The sort of sustained sunny warmth that will lead more than one frontman to remark "so the summer's arrived at last", a kneejerk reaction to a bit of sunlight that ignores how probably half the festival season weekends have been warm, deserves as appropriate an main stage opener as Sunny Day Sets Fire. In name, obviously, but also in deed as the multinational, instrument-swapping outfit find the unwieldly middle ground between the Polyphonic Spree's middle-aged symphonies to mammon and the Arcade Fire's choral marches towards valhalla. Partly due to the weather and partly as a result of the advertised Big Top surprise guest proving to be so much of a surprise nobody turns up to perform there they get a very decent audience for midday on the second day of a festival and promise much for future recordings.

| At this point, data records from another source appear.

-- ==== Sys2Proof/Laws/KeepsCache.lean ====
section
/-! SUPPORT. Laws/KeepsCache.lean: every operation on caches, core pairs and harts keeps `Keeps`: it changes neither
    the queue nor the fuses, it keeps the
canonical forms, and it writes no part of State outside the set its lemma names. -/
set_option Elab.async false
namespace Sys2Proof.Machine

/-! ## Cache -/

theorem sendOut_keeps {W : Nat} {q0 : State} (o : Out) (s : State) (hk : Keeps W q0 s) (hW : Sub 0x2001C000 W := by
    first | assumption | exact sub_of (by assumption) (by decide)) : Keeps W q0 (sendOut o s) := by
  unfold sendOut
  with_reducible repeat' (first
    | assumption | apply sendPkt_keeps | exact sub_of (by assumption) (by decide) | split
    | refine keeps_lit (by assumption) ?_)

theorem refuseLine_keeps {W : Nat} {q0 : State} (pa tag : Nat) (s : State) (hk : Keeps W q0 s)
    (hW : Sub 0x82801 W := by first | assumption | exact sub_of (by assumption) (by decide)) :
    Keeps W q0 (refuseLine pa tag s) := by
  unfold refuseLine
  repeat' (first
    | with_reducible assumption | exact sub_of (by assumption) (by decide) | with_reducible apply bump_keeps
    | with_reducible apply refuseGranule_keeps | with_reducible refine foldl_keeps _ _ _ ?_ ?_
    | with_reducible refine foldl_fst_keeps _ _ _ ?_ ?_ | intro _ _ _ | intro _
    | with_reducible refine keeps_ite _ _ _ ?_ ?_ | split | with_reducible refine keeps_fst ?_ (by assumption)
    | with_reducible refine keeps_fst2 ?_ (by assumption) | simp only [])

theorem writeBack_keeps {W : Nat} {q0 : State} (how : WrHow) (tag line data : Nat) (poison : Bool) (s : State) (hk :
    Keeps W q0 s)
    (hW : Sub 0x200BFC01 W := by first | assumption | exact sub_of (by assumption) (by decide)) :
    Keeps W q0 (writeBack how tag line data poison s) := by
  unfold writeBack
  repeat' (first
    | with_reducible assumption | exact sub_of (by assumption) (by decide)
    | with_reducible exact twf_tset _ _ _ _ (by assumption)
    | with_reducible refine keeps_chan (W := W) ?_ _ (by assumption) | with_reducible exact twf_nil _
    | with_reducible refine keeps_ok (W := W) ?_ (by assumption) | with_reducible apply dramWrite_keeps
    | with_reducible apply sendOut_keeps | with_reducible apply refuseLine_keeps
    | with_reducible refine foldl_keeps _ _ _ ?_ ?_ | with_reducible refine foldl_fst_keeps _ _ _ ?_ ?_ | intro _ _ _
    | intro _ | with_reducible refine keeps_ite _ _ _ ?_ ?_ | split
    | with_reducible refine keeps_fst ?_ (by assumption) | with_reducible refine keeps_fst2 ?_ (by assumption)
    | simp only [])

theorem writeHome_keeps {W : Nat} {q0 : State} (tag line data : Nat) (poison : Bool) (s : State) (hk : Keeps W q0 s)
    (hW : Sub 0x200BFC01 W := by first | assumption | exact sub_of (by assumption) (by decide)) :
    Keeps W q0 (writeHome tag line data poison s) := by
  unfold writeHome
  repeat' (first
    | with_reducible assumption | exact sub_of (by assumption) (by decide)
    | with_reducible exact twf_tset _ _ _ _ (by assumption)
    | with_reducible refine keeps_chan (W := W) ?_ _ (by assumption) | with_reducible exact twf_nil _
    | with_reducible refine keeps_ok (W := W) ?_ (by assumption) | with_reducible apply writeBack_keeps
    | with_reducible refine foldl_keeps _ _ _ ?_ ?_ | with_reducible refine foldl_fst_keeps _ _ _ ?_ ?_ | intro _ _ _
    | intro _ | with_reducible refine keeps_ite _ _ _ ?_ ?_ | split
    | with_reducible refine keeps_fst ?_ (by assumption) | with_reducible refine keeps_fst2 ?_ (by assumption)
    | simp only [])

The Local has taken the lead on the impressive initiative of holding weekend morning open mic sessions in The Local. Most of those we catch are fairly uninspiring, but we were taken by a band who, inevitably, we didn't catch the name of (they were a female-male Brighton duo apparently called Das something - do get in touch if you're reading) but impressed with some modern indie-folk storytelling not too far removed from STN favourite Emmy The Great. Who, by the way, we spot on two seperate occasions later on despite not being on the bill, but that's another matter.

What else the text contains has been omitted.